SAN ANGELO, TX — The sentencing date and location for former San Angelo Police Chief Tim Vasquez has been set for July 18 at 1 p.m. at the US Courthouse, 33 E Twohig, San Angelo. Vasquez has since changed lawyers and his new lawyer wants to know why Vasquez was remanded into the custody of the US Marshals instead of being released on bond following his conviction on March 24 of bribery and three counts of honest mail services fraud. Vasquez has been held in the Terry County Jail in Brownfield since his jury trial’s conclusion in Lubbock on March 24.
In the courtroom back in March, presiding Federal Judge James Wesley Hendrix ordered Vasquez locked up to await his sentencing date. “I think the information is strong. I think it is material and is concerning to me,” Hendrix stated, expressing his fears that Vasquez was a flight risk.
Generally, convicted felons can be released on bond to await their sentencing unless there are circumstances that convince a judge to deny a bail bond.

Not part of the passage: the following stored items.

/-- There are functions that R331 allows. -/
theorem exists_numericsConform (P : Params) : Nonempty { N : Numerics // NumericsConform P N } :=
  ⟨{ sin := fun x _ => truncated (trueSin (argReal x))
     cos := fun x _ => truncated (trueCos (argReal x))
     tan := fun x _ => truncated (trueTan (argReal x))
     atan2 := fun y x _ => truncated (trueAtan2 (argReal y) (argReal x))
     ylog2x := fun y x _ => truncated (trueYlog2x (argReal y) (argReal x))
     ylog2xp1 := fun y x _ => truncated (trueYlog2xp1 (argReal y) (argReal x))
     exp2m1 := fun x _ => truncated (trueExp2m1 (argReal x)) },
    { sin := truncated_allowed1 _ _ _ fun _ => trueSin_ne_zero
      cos := truncated_allowed1 _ _ _ fun _ => trueCos_ne_zero
      tan := truncated_allowed1 _ _ _ fun _ => trueTan_ne_zero
      atan2 := truncated_allowed2 _ _ _ _ fun _ _ hy _ => trueAtan2_ne_zero (realOf_ne_zero hy)
      ylog2x := truncated_allowed2 _ _ _ _ fun _ _ hy hx => trueYlog2x_ne_zero (realOf_ne_zero hy) hx.2.1 hx.2.2
      ylog2xp1 := truncated_allowed2 _ _ _ _ fun _ x hy hx =>
        trueYlog2x_ne_zero (realOf_ne_zero hy) (by have := hx.2.2; linarith)
          (by have := realOf_ne_zero hx.1; simpa using this)
      exp2m1 := truncated_allowed1 _ _ _ fun _ hv => trueExp2m1_ne_zero (realOf_ne_zero hv.1) }⟩

/-! ### The NUMERICS of a processor -/

/-- NUMERICS of the processor `P` (R168, U24): functions of which nothing is known but that R331 allows them. -/
def numerics (P : Params) : Numerics :=
  (@Config.unspecified { N : Numerics // NumericsConform P N } (exists_numericsConform P) Params P).val

theorem numerics_conform (P : Params) : NumericsConform P (numerics P) := Subtype.property _

end Sys2Proof.Machine
end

Vasquez’s new attorney, Franklyn Mickelsen, claimed in court filings that he as Vasquez’s new attorney has not been told what that flight risk information is and he wants to know. Apparently Vasquez himself doesn’t know what the information is.

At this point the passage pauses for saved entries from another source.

-- ==== Sys2Proof/Certificates/Slice0/Obligations.lean ====
section
/-! DEFINITION. The statements for the provers. -/

open Sys2Proof Sys2Proof.Machine

/-! ### Encoding and the step -/

/-- Decoding the bytes of a well-formed instruction gives that instruction and leaves nothing (R101 to R107, R123). -/
def Obligations.DecodeOfEncode : Prop :=
  ∀ (code32 : Bool) (i : Instr), i.wellFormed code32 = true → decode code32 (encode i) = .ok (i, [])

/-- What the decoder accepts is a well-formed instruction, and the bytes it took are that instruction's encoding: no
byte is dropped and no two instructions share an encoding (R123). -/
def Obligations.DecodedBytesAreTheEncoding : Prop :=
  ∀ (code32 : Bool) (bs : List Byte) (i : Instr) (r : List Byte),
    decode code32 bs = .ok (i, r) → i.wellFormed code32 = true ∧ bs = encode i ++ r

/-- Words written out from the encoding tables decode to their instructions: `D8 C1`, `D9 05 00 10 00 00`, `DB E3`, `9B
DB E3`, `66 D9 35 00 20 00 00`, `DE F9` (R101, R107 to R114). The tables themselves are general knowledge in the spec,
its decision D1: PRESUMED, log entry 37. -/
def Obligations.DecodeWrittenWords : Prop :=
  decode true [0xD8, 0xC1] = .ok (.faddSt0Sti [] 1, []) ∧
  decode true [0xD9, 0x05, 0x00, 0x10, 0x00, 0x00] = .ok (.fldM32 [] (.abs 0x1000), []) ∧
  decode true [0xDB, 0xE3] = .ok (.fninit [], []) ∧
  decode true [0x9B, 0xDB, 0xE3] = .ok (.finit [], []) ∧
  decode true [0x66, 0xD9, 0x35, 0x00, 0x20, 0x00, 0x00] = .ok (.fnstenv [.opSize] (.abs 0x2000), []) ∧
  decode true [0xDE, 0xF9] = .ok (.fdivp [] 1, [])

/-- A step runs the instruction that the fetched bytes decode to, on the state with the last hand-over cleared (R52);
LOCK before an FPU instruction or WAIT raises the host's invalid-opcode exception with the address of the instruction,
and nothing else changes (R106). That it does so before any exception pending in ES is handed over is the model's choice
(log entry 53). The bytes are those at the linear address EIP whatever CS holds, the model's choice too: log entry
54. -/
def Obligations.StepRunsDecodedInstruction : Prop :=
  ∀ s : State, s.event.stops = false →
    (∀ (i : Instr) (r : List Byte), decode s.code32 s.fetch = .ok (i, r) → step s = exec i (s.withEvent .none)) ∧
      (decode s.code32 s.fetch = .error .lockPrefix →
        ∃ t, step s = .next t ∧ t.event = .invalidOpcode s.here ∧ t.withEvent s.event = s)

/-- Where memory holds the encoding of a well-formed instruction at EIP, a step runs it; a bare 9BH is WAIT unless a
non-waiting control instruction follows it (R107, R121, R52). That the bytes are those at the linear address EIP,
whatever CS holds, is the model's choice (DESIGN CHOICE, log entry 54), and that 9BH with a non-waiting instruction is
one step is DEDUCED, log entry 13. -/
def Obligations.StepRunsEncodedBytes : Prop :=
  ∀ (s : State) (i : Instr),
    s.event.stops = false → i.wellFormed s.code32 = true → s.eip.toNat + i.length ≤ memEnd →
    (∀ k, k < i.length → (encode i)[k]? = some (s.byte (s.eip.toNat + k))) →
    (i = .wait [] → decodeFused s.code32 (s.fetch.drop 1) = none) →
      step s = exec i (s.withEvent .none)

/-! ### The whole machine -/

/-- The state after reset satisfies the invariant. -/
def Obligations.ResetSatisfiesInvariant : Prop := State.reset.Inv

/-- Every step keeps the invariant: memory canonical, tags those of the contents (R41), ES the summary of flags and
masks (R33), B equal to ES (R34), FERR# deasserted while ES is 0 (R418). B and ES follow flags and masks by the spec's
decision D10, log entry 19, and FERR# by log entry 9. -/
def Obligations.StepKeepsInvariant : Prop := ∀ s t : State, s.Inv → step s = .next t → t.Inv

/-- The FPU right after reset holds column (b) of R55: the model's choice, log entry 2. -/
def Obligations.ResetValues : Prop :=
  State.reset.cw = 0x0040#16 ∧ State.reset.sw.toBits = 0#16 ∧ tagWord State.reset.tags = 0x5555#16 ∧
    (∀ k : Fin 8, State.reset.regs.get k = zero false) ∧ State.reset.fip = 0#48 ∧ State.reset.fdp = 0#48 ∧
    State.reset.fop = 0#11 ∧ State.reset.ferr = false

/-- Only the instructions that reinitialize, load or clear the status word clear an exception flag or SF: the flags are
sticky (R32, R35). -/
def Obligations.ExceptionFlagsAreSticky : Prop :=
  ∀ (i : Instr) (s t : State), i.clearsFlags = false → exec i s = .next t →
    (s.sw.ie = true → t.sw.ie = true) ∧ (s.sw.de = true → t.sw.de = true) ∧ (s.sw.ze = true → t.sw.ze = true) ∧
      (s.sw.oe = true → t.sw.oe = true) ∧ (s.sw.ue = true → t.sw.ue = true) ∧ (s.sw.pe = true → t.sw.pe = true) ∧
      (s.sw.sf = true → t.sw.sf = true)

/-- An instruction changes only the exception flags of the conditions it may signal, and SF only where #IS is among
them: those of its row of Table 31-23 (R425), and besides them three the table does not mark: #O of FIDIV (R256), #D of
the FCOMI family where the processor reports it (R7), and #O of FYL2XP1 where the processor's domain goes further than
the documented one (R328). So the transcendental instructions but FYL2X do not overflow, whatever NUMERICS gives within
its bounds. The third is DEDUCED, log entry 5. -/
def Obligations.FlagsChangeByTheTable : Prop :=
  ∀ (i : Instr) (s t : State), i.clearsFlags = false → exec i s = .next t →
    (∀ b, b < 6 → b ∉ (i.signals s.params).map Cond.maskBit → t.sw.exceptions[b]? = s.sw.exceptions[b]?) ∧
      (.isUnder ∉ i.signals s.params → t.sw.sf = s.sw.sf)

“After Mr. Vasquez was convicted at trial, the government disclosed information to the Court in camera that it had learned in a grand jury investigation. Mr. Vasquez’s counsel at the time agreed to exclude his client from the in camera hearing,” Mickelsen stated in the filing.
Vasquez’s former attorney, David Guinn, informed Mickelsen that he knew what the information was but, according to Mickelsen, Guinn told him he was not allowed to disclose it.
On May 13, the Vasquez docket in the Federal Northern District Court produced a slew of filings from Mickelsen concerning the transcripts of the pretrial conference on March 21 until the trial ended on March 24. In all, the transcripts Mickelsen requested to be released could include the entire trial in four volumes plus the transcripts of the pretrial hearings. US Attorney Jeffrey Haag has made a sealed request pertaining to redactions of the court transcripts. The judge ordered Haag to respond to Mickelsen’s request to unseal the transcripts by May 24. If there are no objections, the transcripts could be released to the public in 90 days.
Tim Vasquez was convicted of receiving bribes from public safety radio vendor Dailey and Wells Communications, Inc. of San Antonio. In return for bribes, that prosecutors said were paid as overpayments for hiring Vasquez’s band, Funky Munky, Vasquez became Dailey and Wells’ paid promoter inside city hall. The City of San Angelo purchased all of its public safety radios from Dailey and Wells since 2008. Vasquez served at San Angelo’s elected chief of police from 2004 until his defeat in 2016. The jury found Vasquez guilty on March 24.
Vasquez faces up to 70 years in prison if the judge orders the prison terms to be served consecutively. The maximum sentence is 10 years for bribery and 20 years for each of the three counts of mail fraud. Interestingly, each of the mail fraud convictions are for each check the City of San Angelo cut and mailed to pay for the entire $5.7 million Harris radio upgrade to the public safety radio network installed throughout the city by Dailey and Wells in 2016.